While much of PayPal’s allegations against Stephanie Tilenius and Osama Bedier revolve around alleged  breach of employment contract and non-compete violations, provisions within the California Business and Professional Code actually limit the enforceability of non-compete disclosures that companies like Pay Pal make employees sign.

The result — regardless of whatever contracts an employer forces a worker to sign when they start a job —  is that contracts often fall apart when they get in front of a judge.

“California is very pro-competition, especially here in the Silicon Valley. Think of startup culture. We like to entice employees to jump ship and compete with former employers,” Shultz said. “This state has a very free-trade approach to labor markets. You can’t lock in your employees forever. You have to compete to keep them.”

PayPal filed suit in Santa Clara County Thursday, accusing former employees Stephanie Tilenius and Osama Bedier, as well as Google, of misappropriation of trade secrets, breach of contract, and a host of other claims related to the recruitment of PayPal employees and the alleged improper use of PayPal’s confidential information.

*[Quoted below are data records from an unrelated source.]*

-- ==== Sys2Proof/Laws/PerInstr.lean ====
section
/-! SUPPORT. Decoding undoes encoding, one lemma for each instruction: every field of the word that `encode` writes is read back
by `decode`, with every operand at every value that the encoding admits (R154, R162, R171 to R173). -/
set_option Elab.async false

namespace Sys2Proof.Laws

/-! ### Fields of a concatenation -/

theorem Ext.lo {n m : Nat} {x : BitVec n} {y : BitVec m} {l k : Nat} {v : BitVec k} (h : y.extractLsb' l k = v)
    (e : l + k ≤ m := by decide) : (x ++ y).extractLsb' l k = v := by
  subst h
  ext i hi
  simp only [BitVec.getElem_extractLsb', BitVec.getLsbD_append]
  rw [if_pos (by omega)]

theorem Ext.hi {n m : Nat} {x : BitVec n} {y : BitVec m} {l : Nat} (l' : Nat) {k : Nat} {v : BitVec k}
    (h : x.extractLsb' l' k = v) (e : l = l' + m := by rfl) : (x ++ y).extractLsb' l k = v := by
  subst h e
  ext i hi
  simp only [BitVec.getElem_extractLsb', BitVec.getLsbD_append]
  rw [if_neg (by omega)]
  congr 1
  omega

theorem Ext.all {m : Nat} (x : BitVec m) : x.extractLsb' 0 m = x := by
  ext i hi
  simp

theorem Ext.marker {w : U32} {s : Bool} (h : w.extractLsb' 31 1 = BitVec.ofBool s) : w.getLsbD 31 = s := by
  have := congrArg (fun y => y.getLsbD 0) h
  simpa using this

/-- A word whose bits [5:4] are `v` has at least 16 v in bits [5:0]. -/
theorem Ext.atLeast (w : U32) (v : Nat) (hv : v < 4) (h : w.extractLsb' 4 2 = BitVec.ofNat 2 v) :
    16 * v ≤ (w.extractLsb' 0 6).toNat := by
  have h1 := congrArg BitVec.toNat h
  simp only [BitVec.extractLsb'_toNat, BitVec.toNat_ofNat, Nat.shiftRight_eq_div_pow] at h1 ⊢
  omega

/-! ### The decoder -/

theorem fixedAt_ok {w : U32} {lo n v : Nat} {x : BitVec n} {k : Except DecodeError Instr} (h : w.extractLsb' lo n = x)
    (e : x.toNat = v := by rfl) : fixedAt w lo n v k = k := by
  rw [fixedAt, h, if_pos e]

/-- A word of a major opcode that is assigned is neither of the two words that are never instructions. -/
theorem decode_of {w : U32} {s : Bool} {i : Instr} {m : BitVec 6} (hm : w.extractLsb' 25 6 = m) (h0 : m ≠ 0) (h1 : m ≠ 63)
    (hs : w.getLsbD 31 = s) (hi : decodeMajor w = .ok i) (hwf : i.wf = true) : decode w = .ok (s, i) := by
  have hz : ¬(w = 0 ∨ w = 0xFFFFFFFF#32) := by
    rintro (h | h)
    · exact h0 (hm.symm.trans (by rw [h]; rfl))
    · exact h1 (hm.symm.trans (by rw [h]; rfl))
  rw [decode, if_neg hz, hi]
  simp only [hwf, if_true, hs]

end Sys2Proof.Laws

namespace Sys2Proof.Laws.RoundTrip

/-- The word of a well-formed instruction decodes to it, with its settle marker. -/
def Statement (i : Instr) : Prop := ∀ s : Bool, i.wf = true → decode (encode s i) = .ok (s, i)
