/-- The state after SENDT has read its tail: the slot's watch trap and its park, the records, the draws (R358, R129). -/
def TailRead (s u : State) : Prop :=
  u = { s with self := { s.self with watchTrap := u.self.watchTrap, park := u.self.park }, recs := u.recs, free := u.free }

theorem tailRead_of_alike {s t : State} (alike : Alike s t) (shape : t = { s with self := t.self, recs := t.recs }) (f : Nat) :
    TailRead s { t with free := f } := by
  obtain ⟨⟨park, watch, self, -⟩, -⟩ := alike
  unfold TailRead
  rw [shape, self]
theorem TailRead.letter {s u : State} (h : TailRead s u) (entry : Cap) (slot : BitVec 4) (spawned : Bool) (tail : List U8) :
    letter u entry slot spawned tail = letter s entry slot spawned tail := by
  rw [h]
  rfl
theorem TailRead.g {s u : State} (h : TailRead s u) (n : BitVec 5) : u.g n = s.g n := by
  rw [h]
  rfl
theorem TailRead.revokedAddr {s u : State} (h : TailRead s u) (x : Nat) : u.revokedAddr x = s.revokedAddr x := by
  rw [h]
  rfl

/-- The tail of a SENDT: one lane, which adds nothing to a lane mask. -/
def tailLane (s : State) (d : BitVec 5) (n : Nat) : Lane := { i := 0, ea := s.x d, n := n, mask := 0 }

theorem tail_loads {n : Nat} (pos : 0 < n) (pass : LanesPass s (s.g d) .r false false n [0] fun _ => s.x d) :
    ∃ (u : State) (v : Nat), MayRead s (s.localAddr (s.x d).toNat) n v ∧ TailRead s u
      ∧ RecordedAll s u [laneOf s (fun _ => s.x d) n false 0] ∧ WatchedAll s u [(laneOf s (fun _ => s.x d) n false 0, 0)]
      ∧ s.loadLanes d (s.g d) false [tailLane s d n] (s.x d) = .ok (u, [(0, v)]) := by
  have lane : ∀ x ∈ [tailLane s d n], ∃ i ∈ [0], x.ea = s.x d ∧ x.n = n := by simp [tailLane]
  obtain ⟨f, loaded⟩ := loadLanes_ok (al2 := false) (first := s.x d) pass (fun h => h) lane
  obtain ⟨alike, recorded, watched, shape, -⟩ := loads_all _ s (hits_ok pos pass lane)
  exact ⟨_, _, seen_mayRead s s.self.agent _ n (s.free + 0), tailRead_of_alike alike shape f, recorded, watched, loaded⟩

theorem sendt_delivers {core : Nat} {k : BitVec 4} {u : State} {v : Nat} (idle : s.self.sent = []) (entry : EntryOk s (s.g a) 3)
    (names : NamesHere s (s.x b) core 0) (read : TailRead s u)
    (loaded : s.loadLanes d (s.g d) false [tailLane s d ((k.toNat + 1) * 256)] (s.x d) = .ok (u, [(0, v)])) :
    Delivers (.sendt d a b k) s u d core (letter s (s.g a) 0 false (bytesLE ((k.toNat + 1) * 256) v)) (s.x b) 1 := by
  obtain ⟨-, -, unrevoked⟩ := id entry
  have word := letter_eq u (s.g a) core 0 false (bytesLE ((k.toNat + 1) * 256) v) (kept_word fun _ => by rw [read.revokedAddr, unrevoked])
  rw [read.letter] at word
  refine deliver_ok (congrArg Cap.addr (read.g b)) ?_
  rw [exec_sendt]
  simp only [tailLane] at loaded
  simp only [State.send, idle, entry_ok entry, target_ok names, loaded, read.g, word, State.sendTo, Target.scope, bind, Except.bind, pure, Except.pure,
    Option.isSome_none, Bool.false_eq_true, if_false, List.isEmpty_nil, if_true, List.map_cons, List.map_nil, List.sum_cons, List.sum_nil, Nat.add_zero]
  split
  · rfl
  · rfl

/-! ### SPAWN (R276) -/

theorem spawn_enters {core slot : Nat} (idle : s.self.sent = []) (entry : Enterable s (s.g a)) (names : NamesHere s (s.x b) core slot)
    (general : slot < 8 ∨ slot = 15) (own : s.coreUser core = s.self.owner) (calm : (s.core core).overflow = false) (room : Roomy (s.core core) 0) :
    exec (.spawn d a b) s = .next (((posted (s.sync 2) core (letter s (s.g a) (BitVec.ofNat 4 slot) true [])).wr d 0).retire) := by
  have named : s.target b true = .ok { device := none, core := core, slot := BitVec.ofNat 4 slot } := by
    simp only [State.target, target_here names (sp := true) (by simpa using general)]
  obtain ⟨-, -, unrevoked, -⟩ := id entry
  have word := letter_eq s (s.g a) core (BitVec.ofNat 4 slot) true [] (kept_word fun _ => unrevoked)
  have fits : (s.core core).hasRoom (letter s (s.g a) (BitVec.ofNat 4 slot) true []) = true := (room_eq _ _).2 room
  have enters : (s.coreUser core == s.self.owner && !(s.core core).overflow && (s.core core).hasRoom (letter s (s.g a) (BitVec.ofNat 4 slot) true [])) = true := by
    rw [own, calm, fits, beq_self_eq_true]
    rfl
  have arrives : (s.sync 2).arriveSpawn core s.self.owner (letter s (s.g a) (BitVec.ofNat 4 slot) true []) =
      (posted (s.sync 2) core (letter s (s.g a) (BitVec.ofNat 4 slot) true []), true) := if_pos enters
  show execSpawn d a b s = _
  simp only [execSpawn, idle, jumpClass_none entry, named, word, State.sendTo, Target.scope, arrives, bind, Except.bind, pure, Except.pure,
    Option.isSome_none, Bool.false_and, Bool.false_eq_true, if_false, List.isEmpty_nil, if_true]
  rfl
end
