-- ==== Sys2Proof/Machine/CryptRatchet.lean ====
section
/-! DEFINITION. ENCRYPT, DECRYPT and RATCHET (44 R130 to R134). Each meaning is its rule over an arbitrary descriptor,
applied to the engine's own. -/

namespace Sys2Proof.Machine

/-- ENCRYPT and DECRYPT on the payload `X`: the output of `Crypt(X, decrypt)` (44 R130, R131). -/
def cryptRule (P : Descriptor) (decrypt : Bool) (X : Bytes) (s : State) : Reply :=
  done (crypt P X decrypt s).1 (crypt P X decrypt s).2

def encryptCommand (P : Descriptor) (len : Nat) (s : State) : Host.Outcome State Fault Refusal :=
  runCommand (.encrypt len) (cryptRule P false) s

/-- ENCRYPT (44 R130). -/
def execEncrypt (len : Nat) (s : State) : Host.Outcome State Fault Refusal := encryptCommand Config.P len s

def decryptCommand (P : Descriptor) (len : Nat) (s : State) : Host.Outcome State Fault Refusal :=
  runCommand (.decrypt len) (cryptRule P true) s

/-- DECRYPT; the engine does not authenticate (44 R131). -/
def execDecrypt (len : Nat) (s : State) : Host.Outcome State Fault Refusal := decryptCommand Config.P len s

/-- `scratch <- SqueezeAny(r_ratchet, 0x10)` (44 R133). -/
def ratchetSqueeze (P : Descriptor) (s : State) : State :=
  let Y := squeezeAny P P.rRatchet 0x10#8 s
  Y.2.setScratch Y.1

/-- `AbsorbAny(scratch, r_keyed_absorb, 0x00)`, then `scratch <- 0^r_ratchet` (44 R133). -/
def ratchetAbsorb (P : Descriptor) (s : State) : State :=
  (absorbAny P s.scratch P.rKeyedAbsorb 0x00#8 s).setScratch (zeros P.rRatchet)

/-- `RATCHET` (44 R133). -/
def ratchetRule (P : Descriptor) (_ : Bytes) (s : State) : Reply :=
  done [] (ratchetAbsorb P (ratchetSqueeze P s))

def ratchetCommand (P : Descriptor) (s : State) : Host.Outcome State Fault Refusal :=
  runCommand .ratchet (ratchetRule P) s

/-- RATCHET (44 R133, R134). -/
def execRatchet (s : State) : Host.Outcome State Fault Refusal := ratchetCommand Config.P s

end Sys2Proof.Machine
end

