/-- The error that zeroises: a key of `r_keyed_absorb` bytes. -/
theorem witness_ErrorsArePrecise_invalidKey :
    ∃ t w, exec (.initKeyed Config.P.rKeyedAbsorb 0 0) (liveP .keyed .down (zeros Config.P.rKeyedAbsorb)) = .next t ∧
      t.rsp = (liveP .keyed .down (zeros Config.P.rKeyedAbsorb)).rsp ++ [w] ∧ w.extractLsb' 0 8 = 0x01#8 := by
  have p : PayloadReady (.initKeyed Config.P.rKeyedAbsorb 0 0) (liveP .keyed .down (zeros Config.P.rKeyedAbsorb)) := by
    simp [PayloadReady, payloadLen, liveP]
  have e := exec_ok p (by simp [needsInstance]) (by simp [needsKeyed])
  refine ⟨_, 0x00000001#32, e, ?_, by decide⟩
  simp [ruleOf, initKeyedRule, raise, finish_eq, zeroise_eq, responseWord, statusCode, validBit, modeBit, phaseBit]

theorem witness_NoInstanceError :
    IsOperation .ratchet ∧ State.reset.valid = false ∧ PayloadReady .ratchet State.reset :=
  ⟨.inl rfl, rfl, Nat.le_refl 0⟩

theorem witness_ModeError : IsKeyedOnly (.decrypt 1) ∧ (liveP .hash .down [1#8]).valid = true ∧
    (liveP .hash .down [1#8]).mode = .hash ∧ PayloadReady (.decrypt 1) (liveP .hash .down [1#8]) :=
  ⟨.inr ⟨1, .inr rfl⟩, rfl, rfl, Nat.le_refl 1⟩

/-- The smallest key that fails (42 R113 (g)). -/
theorem witness_InvalidKeyError : Config.P.rKeyedAbsorb + 0 + 1 > Config.P.rKeyedAbsorb ∧
    Config.P.rKeyedAbsorb + 0 + 0 ≤ (liveP .keyed .up (zeros Config.P.rKeyedAbsorb)).din.length :=
  ⟨by omega, by simp [liveP]⟩

theorem witness_ResetStep : (offered .reset []).cmd = .reset :: [] := rfl

/-- A word, and its full payload, so that the unaborted run answers too. -/
theorem witness_ResetDuringCommand :
    (offered (.resetDuring 0x60000003#32) []).cmd = .resetDuring 0x60000003#32 :: [] ∧
      decode 0x60000003#32 = .instr (.squeeze 3) ∧
      ∃ u, exec (.squeeze 3) { offered (.resetDuring 0x60000003#32) [] with cmd := [] } = .next u :=
  ⟨rfl, by decide, answers (Nat.zero_le _)⟩

/-- ENCRYPT of two bytes with one supplied: the command on the supplied byte answers (20 R52). -/
theorem witness_ResetDuringCommand_starved :
    let s := { liveP .keyed .down [1#8] with cmd := [.resetDuring 0x40000002#32] }
    s.cmd = .resetDuring 0x40000002#32 :: [] ∧ decode 0x40000002#32 = .instr (.encrypt 2) ∧ Inv Config.P s ∧
      exec (.encrypt 2) { s with cmd := [] } = .fault .stuckAwaitingPayload ∧
      ∃ u, exec (shortened (min (payloadLen (.encrypt 2)) s.din.length) (.encrypt 2)) { s with cmd := [] } = .next u :=
  ⟨rfl, by decide, (liveP_inv _ _ [1#8]).of_same (SameEngine.refl _), rfl, answers (Nat.le_refl 1)⟩

/-- The clause for an illegal word. -/
theorem witness_ResetDuringCommand_illegal :
    (offered (.resetDuring 0x00000000#32) []).cmd = .resetDuring 0x00000000#32 :: [] ∧
      decode 0x00000000#32 = .illegal .reservedOpcode := ⟨rfl, by decide⟩

/-- Already zeroised, and an operation afterwards. -/
theorem witness_ZeroizeResult : Zeroised Config.P State.reset ∧ IsOperation (.squeeze 0) ∧
    PayloadReady (.squeeze 0) State.reset := ⟨resetOf_zeroised _, .inr ⟨0, by simp⟩, Nat.le_refl 0⟩

/-- The longest key that passes, with a counter of one byte. -/
theorem witness_InitKeyedResult :
    (zeros (Config.P.rKeyedAbsorb - 1)).length + ([] : Bytes).length + 1 ≤ Config.P.rKeyedAbsorb ∧
      (liveP .hash .up (zeros (Config.P.rKeyedAbsorb - 1) ++ [] ++ [7#8] ++ [])).din =
        zeros (Config.P.rKeyedAbsorb - 1) ++ [] ++ [7#8] ++ [] := by
  have := (descriptor_bounds Config.P).2.2.1
  exact ⟨by simp; omega, rfl⟩

theorem witness_ConstructionForgets : ¬ IsOperation .initHash ∧ (liveP .keyed .down []).din = State.reset.din ∧
    (∃ t, exec .initHash (liveP .keyed .down []) = .next t) ∧ ∃ t, exec .initHash State.reset = .next t :=
  ⟨by simp [IsOperation], rfl, answers (Nat.le_refl 0), answers (Nat.le_refl 0)⟩

/-- The clause for a reset: over a live instance, and with none. -/
theorem witness_ConstructionForgets_reset :
    ({ liveP .keyed .down [1#8] with cmd := [.reset] } : State).cmd = .reset :: [] ∧
      (offered .reset []).cmd = .reset :: [] ∧
      (∃ t, step { liveP .keyed .down [1#8] with cmd := [.reset] } = .next t) ∧
      ∃ t, step (offered .reset []) = .next t := ⟨rfl, rfl, ⟨_, rfl⟩, _, rfl⟩

theorem witness_OperationsKeepInstance : Inv Config.P (liveP .keyed .down []) ∧ IsOperation .ratchet ∧
    ∃ t, exec .ratchet (liveP .keyed .down []) = .next t := ⟨liveP_inv _ _ _, .inl rfl, answers (Nat.le_refl 0)⟩

/-- An exact multiple, so that there is a chunk before the last one, and a last one that is full. -/
theorem witness_SplitIsGreedyCut : 0 < 2 ∧ 0 + 1 < max 1 (([1#8, 2#8, 3#8, 4#8] : Bytes).length + 2 - 1) / 2 ∧
    (split [1#8, 2#8, 3#8, 4#8] 2)[0]? = some [1#8, 2#8] ∧
    (split [1#8, 2#8, 3#8, 4#8] 2)[2 - 1]? = some [3#8, 4#8] ∧ ([1#8, 2#8, 3#8, 4#8] : Bytes) ≠ [] := by decide

/-- A block of `r` bytes with `r = W - 1`: padding and frame byte share an offset. -/
theorem witness_DownEffect : State.BufWidth T8B (live T8B .hash .up [0, 0, 0, 0, 0, 0, 0, 0] []) ∧
    (bs [1, 2, 3, 4, 5, 6, 7]).length ≤ 7 ∧ 7 ≤ T8B.w - 1 := by decide

theorem witness_UpEffect :
    State.BufWidth T8 (live T8 .keyed .down [0, 0, 0, 0, 0, 0, 0, 0] []) ∧ 7 ≤ T8.w - 1 := by decide

theorem witness_AbsorbAnyBlocks : 0 < 7 ∧ 7 ≤ T8B.w - 1 ∧ (bs [1, 2, 3, 4, 5, 6, 7]).length ≤ 7 ∧
    7 < (bs [1, 2, 3, 4, 5, 6, 7, 8]).length := by decide

theorem witness_SqueezeAnyBlocks : 0 < (live T8 .hash .up [0, 0, 0, 0, 0, 0, 0, 0] []).squeezeRate ∧
    (live T8 .hash .up [0, 0, 0, 0, 0, 0, 0, 0] []).squeezeRate ≤ T8.w - 1 ∧
    3 ≤ (live T8 .hash .up [0, 0, 0, 0, 0, 0, 0, 0] []).squeezeRate ∧
    (live T8 .hash .up [0, 0, 0, 0, 0, 0, 0, 0] []).squeezeRate < 4 := by decide

theorem witness_CryptBlocks : State.BufWidth T8 (live T8 .keyed .down [0, 0, 0, 0, 0, 0, 0, 0] []) ∧
    (bs [1, 2, 3, 4]).length ≤ T8.rKeyedSqueeze ∧ T8.rKeyedSqueeze < (bs [1, 2, 3, 4, 5]).length := by decide

theorem witness_AbsorbCompletes : Inv Config.P (liveP .keyed .down ([1#8] ++ [2#8])) ∧
    (liveP .keyed .down ([1#8] ++ [2#8])).valid = true ∧
    (liveP .keyed .down ([1#8] ++ [2#8])).din = [1#8] ++ [2#8] := ⟨liveP_inv _ _ _, rfl, rfl⟩

/-- A string of exactly `absorb_rate` bytes. -/
theorem witness_AbsorbOneBlock : Inv Config.P (liveP .hash .up (zeros Config.P.rAbsorb ++ [])) ∧
    (liveP .hash .up (zeros Config.P.rAbsorb ++ [])).valid = true ∧
    (liveP .hash .up (zeros Config.P.rAbsorb ++ [])).din = zeros Config.P.rAbsorb ++ [] ∧
    (zeros Config.P.rAbsorb).length ≤ (liveP .hash .up (zeros Config.P.rAbsorb ++ [])).absorbRate :=
  ⟨liveP_inv _ _ _, rfl, rfl, by simp [liveP, ratesOf]⟩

Other aspects of PayPal’s claims could be held up to extra scrutiny in California as well. In its legal complaint, the company argues Bedier’s defection from PayPal’s mobile payments division to Google’s will result in the ”inevitable disclosure” of unspecified proprietary trade secrets. It’s called the inevitable disclosure doctrine. “Essentially they are saying he’s the man who knows too much and can’t leave and work elsewhere,” Schulz said. “California has rejected that doctrine as well.”